Tag Archives: quality family time

39 Things I’ve Learned in 39 Years

 

  1. As it turns out, living through interesting times really is a curse.
  2. Living through interesting times, however, means you are very happy to make it to your next birthday.
  3. Anything can be a breakfast food. The only limit is our imagination. 
  4. My husband looks really hot as Grizzly Adams. 
  5. I look less hot as Grizzly Adams. 
  6. Money can’t buy happiness. But it can buy useless, random crap off Amazon when you’re stuck at home during a global pandemic. 
  7. Speaking of which, roller skating is not like riding a bike. You don’t just automatically remember how to do it, which is awful when you’re trying to justify drunkenly buying roller skates on Amazon. 
  8. Spending quality time with family is the most important thing there is. Until it is the only thing there is. Then secretly eating a beef burrito in the bathtub becomes pretty important too. 
  9. I now know why my dog runs to the window and barks anytime he sees a single human being. Or another dog. Or a leaf. 
  10. Children are strong. 
  11. Children are resilient.
  12. Children better stop rolling their eyes at me every time I tell them to brush their teeth. 
  13. Yes, you have to use toothpaste.
  14. Teachers are mystical unicorn warriors and they deserve all the money and jewels and exotic oils for putting up with our children. 
  15. No matter how many times you are forced to watch “Frozen II,” it won’t kill you. You think it will. But it won’t. 
  16. Ditto “Moana.”
  17. Ditto “Toy Story 4.”
  18. Forts are still fun, no matter what your age. 
  19. Dance parties in the living room are still fun, no matter what your age. 
  20. It’s ok to like how the “Star Wars” saga ended even if no one else did. 

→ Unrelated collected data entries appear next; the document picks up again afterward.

-- ==== Sys2Proof/Laws/Encoding.lean ====
section
/-!
SUPPORT. Encoding and decoding: a word's fields are those it was put together from (R39), an operand's specifier reads
back as the operand (R49), each MOD code as what it encodes (R54, R55), and what skeleton gives for each OPC (R57).
-/
namespace Sys2Proof

theorem bitsOf_div (x hi lo : Nat) : bitsOf x hi lo = x / 2 ^ lo % 2 ^ (hi + 1 - lo) := by
  rw [bitsOf, Nat.shiftRight_eq_div_pow]
theorem bitAt_div (x i : Nat) : bitAt x i = decide (x / 2 ^ i % 2 = 1) := by
  rw [bitAt, Nat.testBit_eq_decide_div_mod_eq]

theorem ofNat_toNat_eq {n x : Nat} {b : BitVec n} (h : x = b.toNat) : BitVec.ofNat n x = b := by
  subst h; simp

theorem Opnd.bits_lt (o : Opnd) : o.bits < 2 ^ 21 := by
  cases o <;> simp only [Opnd.bits] <;> try omega
  · next r => cases r <;> decide

theorem opndOf_bits (o : Opnd) : opndOf o.bits = o := by
  cases o
  case s r => cases r <;> decide
  case v n =>  simp only [opndOf, Opnd.bits]; rw [show n.toNat / 2^17 = 0 by omega, show n.toNat % 2^17 = n.toNat by omega]; simp
  case k n =>  simp only [opndOf, Opnd.bits]; rw [show (1 * 2^17 + n.toNat) / 2^17 = 1 by omega, show (1 * 2^17 + n.toNat) % 2^17 = n.toNat by omega]; simp
  case p n =>  simp only [opndOf, Opnd.bits]; rw [show (2 * 2^17 + n.toNat) / 2^17 = 2 by omega, show (2 * 2^17 + n.toNat) % 2^17 = n.toNat by omega]; simp
  case m n =>  simp only [opndOf, Opnd.bits]; rw [show (3 * 2^17 + n.toNat) / 2^17 = 3 by omega, show (3 * 2^17 + n.toNat) % 2^17 = n.toNat by omega]; simp
  case a n =>  simp only [opndOf, Opnd.bits]; rw [show (4 * 2^17 + n.toNat) / 2^17 = 4 by omega, show (4 * 2^17 + n.toNat) % 2^17 = n.toNat by omega]; simp
  case imm n =>  simp only [opndOf, Opnd.bits]; rw [show (6 * 2^17 + n.toNat) / 2^17 = 6 by omega, show (6 * 2^17 + n.toNat) % 2^17 = n.toNat by omega]; simp
  case g n =>  simp only [opndOf, Opnd.bits]; rw [show (7 * 2^17 + 2 * n.toNat) / 2^17 = 7 by omega, show (7 * 2^17 + 2 * n.toNat) % 2^17 = 2 * n.toNat by omega]; simp
  case pair b c =>
    simp only [opndOf, Opnd.bits]; rw [show (9 * 2^17 + 256 * b.toNat + c.toNat) / 2^17 = 9 by omega, show (9 * 2^17 + 256 * b.toNat + c.toNat) % 2^17 = 256 * b.toNat + c.toNat by omega]
    simp only [Opnd.pair.injEq]; exact ⟨ofNat_toNat_eq (by omega), by apply BitVec.eq_of_toNat_eq; simp; omega⟩
  case none => rfl

theorem decide_toNat {n : Nat} {b : Bool} (h : n = b.toNat) : decide (n = 1) = b := by
  subst h; cases b <;> rfl

theorem rawOf_word (h : Hdr) {opc mod low : Nat} (ho : opc < 1024) (hm : mod < 512) (hl : low < 2 ^ 64) :
    rawOf (opc * 2 ^ 86 + h.bits * 2 ^ 73 + mod * 2 ^ 64 + low)
      = { opc := opc, hdr := h, mod := mod, d := bitsOf low 63 43, a := bitsOf low 42 22, b := bitsOf low 21 1, f := bitAt low 0 } := by
  obtain ⟨gn, gp, st, y, ks, kd, wb, hx, un⟩ := h
  have b1 := gn.toNat_lt; have b2 := y.toNat_lt; have b3 := ks.toNat_lt; have b4 := kd.toNat_lt
  have b5 := wb.toNat_lt; have b6 := hx.toNat_lt; have b7 := un.toNat_lt
  simp only [rawOf, Hdr.bits, bitsOf_div, bitAt_div, RawWord.mk.injEq, Hdr.mk.injEq]
  refine ⟨by omega, ⟨?_, ofNat_toNat_eq (by omega), ofNat_toNat_eq (by omega), ?_, ?_, ?_, ?_, ?_, ?_⟩, by omega, by omega, by omega, by omega, ?_⟩
  · exact decide_toNat (by omega)
  · exact decide_toNat (by omega)
  · exact decide_toNat (by omega)
  · exact decide_toNat (by omega)
  · exact decide_toNat (by omega)
  · exact decide_toNat (by omega)
  · exact decide_toNat (by omega)
  · congr 1; apply propext; omega

theorem lowBits_of (opc mod low : Nat) (h : Hdr) (hl : low < 2 ^ 64) :
    RawWord.lowBits { opc := opc, hdr := h, mod := mod, d := bitsOf low 63 43, a := bitsOf low 42 22, b := bitsOf low 21 1, f := bitAt low 0 } = low := by
  have e : (bitAt low 0).toNat = low % 2 := by rw [bitAt_div, Nat.pow_zero, Nat.div_one]; rcases Nat.mod_two_eq_zero_or_one low with h | h <;> simp [h]
  simp only [RawWord.lowBits, bitsOf_div, e]; omega
/-- The word fields of an instruction with operands in D, A and B. -/
def rawAb (opc : Nat) (h : Hdr) (mod : Nat) (d a b : Opnd) : RawWord :=
  { opc := opc, hdr := h, mod := mod, d := d.bits, a := a.bits, b := b.bits, f := false }
def rawWide (opc : Nat) (h : Hdr) (mod : Nat) (d : Opnd) (l : Nat) : RawWord :=
  { opc := opc, hdr := h, mod := mod, d := d.bits, a := l / 2 ^ 21, b := l % 2 ^ 21, f := true }

theorem abEnc_lt (d a b : Opnd) : abEnc d a b < 2 ^ 64 := by
  have := d.bits_lt; have := a.bits_lt; have := b.bits_lt
  simp only [abEnc]; omega

theorem wideEnc_lt (d : Opnd) {l : Nat} (hl : l < 2 ^ 42) : wideEnc d l < 2 ^ 64 := by
  have := d.bits_lt
  simp only [wideEnc]; omega

theorem decode_of_eq {w : Nat} {r : RawWord} {i : Instr} (hr : rawOf w = r) (hs : skeleton r = some (some i)) (hm : instrMod i = r.mod)
    (hl : instrLow i = r.lowBits) (h1 : modOk i = true) (h2 : fieldOk i = true) : decode w = .ok i := by
  unfold decode
  rw [hr]
  dsimp only
  rw [hs]
  simp only [hm, hl, h1, h2, bne_self_eq_false, Bool.not_true, Bool.or_self, Bool.false_eq_true, if_false]

theorem encode_some {i : Instr} {h : Hdr} (hh : instrHdr i = some h) :
    encode i = some (instrOpc i * 2 ^ 86 + h.bits * 2 ^ 73 + instrMod i * 2 ^ 64 + instrLow i) := by
  unfold encode; rw [hh]

theorem Hdr.bits_lt (h : Hdr) : h.bits < 8192 := by
  obtain ⟨gn, gp, st, y, ks, kd, wb, hx, un⟩ := h
  have b1 := gn.toNat_lt; have b2 := y.toNat_lt; have b3 := ks.toNat_lt; have b4 := kd.toNat_lt
  have b5 := wb.toNat_lt; have b6 := hx.toNat_lt; have b7 := un.toNat_lt
  simp only [Hdr.bits]; omega

theorem word_lt {o b m l : Nat} (ho : o < 1024) (hb : b < 8192) (hm : m < 512) (hl : l < 2 ^ 64) :
    o * 2 ^ 86 + b * 2 ^ 73 + m * 2 ^ 64 + l < 2 ^ 96 := by omega

/-- What is needed for an encoding to decode to its instruction. -/
theorem decode_of_raw {i : Instr} {h : Hdr} (hh : instrHdr i = some h) (ho : instrOpc i < 1024) (hm : instrMod i < 512)
    (hl : instrLow i < 2 ^ 64)
    (hs : skeleton { opc := instrOpc i, hdr := h, mod := instrMod i, d := bitsOf (instrLow i) 63 43, a := bitsOf (instrLow i) 42 22,
                     b := bitsOf (instrLow i) 21 1, f := bitAt (instrLow i) 0 } = some (some i)) (wf : WellFormed i = true) :
    ∃ w, encode i = some w ∧ w < 2 ^ 96 ∧ decode w = .ok i := by
  have wf' : (!i.isStep && modOk i && fieldOk i) = true := wf
  rw [Bool.and_eq_true, Bool.and_eq_true] at wf'
  exact ⟨_, encode_some hh, word_lt ho h.bits_lt hm hl,
    decode_of_eq (rawOf_word h ho hm hl) hs rfl (lowBits_of _ _ _ _ hl).symm wf'.1.2 wf'.2⟩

  21. It’s ok to hate how “Game of Thrones” ended because everyone did. 
  22. One way to get rid of a dead body is to feed it to your tigers. 

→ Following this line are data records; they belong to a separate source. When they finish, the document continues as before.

-- ==== Sys2Proof/Laws/PerInstr.lean ====
section
/-!
SUPPORT. The family Encoding, instruction by instruction: a well-formed instruction has a 96-bit word that decodes to it.
-/
namespace Sys2Proof.Laws.Encoding
open Sys2Proof
set_option linter.unusedSimpArgs false
set_option linter.unusedVariables false

/-- What the family says of an instruction. -/
def Statement (i : Instr) : Prop := WellFormed i = true → ∃ w, encode i = some w ∧ w < 2 ^ 96 ∧ decode w = .ok i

  23. Uncertainty isn’t always bad. Uncertainty is the soil where change can start to sprout. Or something like that. I don’t know. 
  24. My family is composed of a toxic mix of sore losers and sore winners and really poor spectators. 

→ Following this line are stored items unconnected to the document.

-- ==== Sys2Proof/Certificates/Slice0/Obligations.lean ====
section
/-!
DEFINITION. The statements for the provers. A statement about an instruction that executes normally speaks of every
state that meets Issues (Sys2Proof/Safety.lean); the ways in which one is turned away are statements of their own.
-/
section
open Sys2Proof Sys2Proof.Machine

/-- O1. The integer arithmetic of R121: each thread's result is the exact result fitted to the type, wrapped or clamped; the
carry forms read the carry or borrow and write the new one (R121); the high half of the exact product (R121); and the
minimum, maximum, magnitude and negation of R122. -/
def Obligations.IntegerArithmeticResults : Prop :=
  ∀ (h : Hdr) (ty : Ty) (d a b : Opnd) (src : Srcs) (q : BitVec 3) (sat : Bool),
    let w : Bool := ty.width = 64
    let two : Uses := uses (refsOf d w) (srcRefs src d w)
    let ops : Uses := uses (refsOf d w) (refsOf a w ++ refsOf b w)
    let one : Uses := uses (refsOf d w) (refsOf a w)
    let cu : Uses := uses (refsOf d w ++ refsOf (.p q) false) (srcRefs src d w ++ refsOf (.p q) false)
    let mul : Nat := if ty.width = 64 then 7 else 2
    let x := fun (c : Ctx) (t : Nat) => intRead ty (c.st.r.srcs ty t d src).1
    let y := fun (c : Ctx) (t : Nat) => intRead ty (c.st.r.srcs ty t d src).2
    let p := fun (c : Ctx) (t : Nat) => intRead ty (c.st.r.src ty t a)
    let ci := fun (c : Ctx) (t : Nat) => (((c.st.r.bitP q.toNat t).toNat : Nat) : Int)
    let exactly := fun (v : Int) => if ty.width = 64 then toWrap 64 v else if ty.signed then toWrap 32 (sgn ty.width (toWrap ty.width v)) else toWrap ty.width v
    let clamped := fun (v : Int) => exactly (if v < Ty.minInt ty then Ty.minInt ty else if Ty.maxInt ty < v then Ty.maxInt ty else v)
    Does (.iadd h ty .wrap d src) h two 1 (fun c => each c h d ty fun t => exactly (x c t + y c t)) ∧
    Does (.iadd h ty .sat d src) h two 1 (fun c => each c h d ty fun t => clamped (x c t + y c t)) ∧
    Does (.isub h ty .wrap d src) h two 1 (fun c => each c h d ty fun t => exactly (x c t - y c t)) ∧
    Does (.isub h ty .sat d src) h two 1 (fun c => each c h d ty fun t => clamped (x c t - y c t)) ∧
    Does (.iadd h ty (.carry q) d src) h cu 1 (fun c =>
      { ws := (each c h d ty fun t => toWrap ty.width (x c t + y c t + ci c t)).ws
              ++ (each c h (.p q) .b32 fun t => (decide ((2 ^ ty.width : Int) ≤ x c t + y c t + ci c t)).toNat).ws,
        fl := flNone, mfl := false }) ∧
    Does (.isub h ty (.carry q) d src) h cu 1 (fun c =>
      { ws := (each c h d ty fun t => toWrap ty.width (x c t - y c t - ci c t)).ws
              ++ (each c h (.p q) .b32 fun t => (decide (x c t - y c t - ci c t < 0)).toNat).ws,
        fl := flNone, mfl := false }) ∧
    Does (.imul h ty false d src) h two mul (fun c => each c h d ty fun t => exactly (x c t * y c t)) ∧
    Does (.imul h ty true d src) h two mul (fun c => each c h d ty fun t => clamped (x c t * y c t)) ∧
    Does (.imulh h ty d a b) h ops mul (fun c => each c h d ty fun t =>
      exactly (p c t * intRead ty (c.st.r.src ty t b) / (2 ^ ty.width : Int))) ∧
    Does (.imad h ty sat d a b) h ops mul (fun c => each c h d ty fun t =>
      (if sat then clamped else exactly) (p c t * intRead ty (c.st.r.srcB ty t b) + intRead ty (c.st.r.srcC ty t b))) ∧
    Does (.imin h ty d src) h two 1 (fun c => each c h d ty fun t => exactly (min (x c t) (y c t))) ∧
    Does (.imax h ty d src) h two 1 (fun c => each c h d ty fun t => exactly (max (x c t) (y c t))) ∧
    Does (.iabs h ty sat d a) h one 1 (fun c => each c h d ty fun t =>
      (if sat then clamped else exactly) (if p c t < 0 then -p c t else p c t)) ∧
    Does (.ineg h ty sat d a) h one 1 (fun c => each c h d ty fun t => (if sat then clamped else exactly) (-p c t))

  25. Level 8 of Super Mario Bros. 3 is a dystopian hellscape and it’s stupid and no one can pass it and I hate it and it’s dumb. 
  26. Twister is a young woman’s game. 
  27. It’s never ok to cheat unless you’ve been playing Go Fish for an hour and your 3-year-old keeps holding her cards the wrong way and you just need the game to end. 
  28. Ditto Old Maid.
  29. Ditto Candyland.
  30. If you’re going to call someone essential and a hero, they deserve to make a living wage. 
  31. I think I say this every year on this list but I feel it bears repeating. Nazis are bad. Always. No exceptions. 
  32. Speak up and fight for what is right. 
  33. Teach your kids to speak up and fight for what is right.
  34. Boxed wine is less judgmental than bottled wine. Boxed wine doesn’t care how many glasses you have. 
  35. Life is too short to read mediocre books.
  36. Life is just long enough to binge watch all seven seasons of “Parks and Recreation” again.
  37. You can never tell people you love them too much. 
  38. It’s ok to ask for help. 
  39. Never give up. There is always the chance that this all turns out alright. That we overcome everything history has been throwing at us and we fix the world and we become the next greatest generation. That many years from now we will tell our grandchildren “back in my day, we ate murder hornets for breakfast, kid.”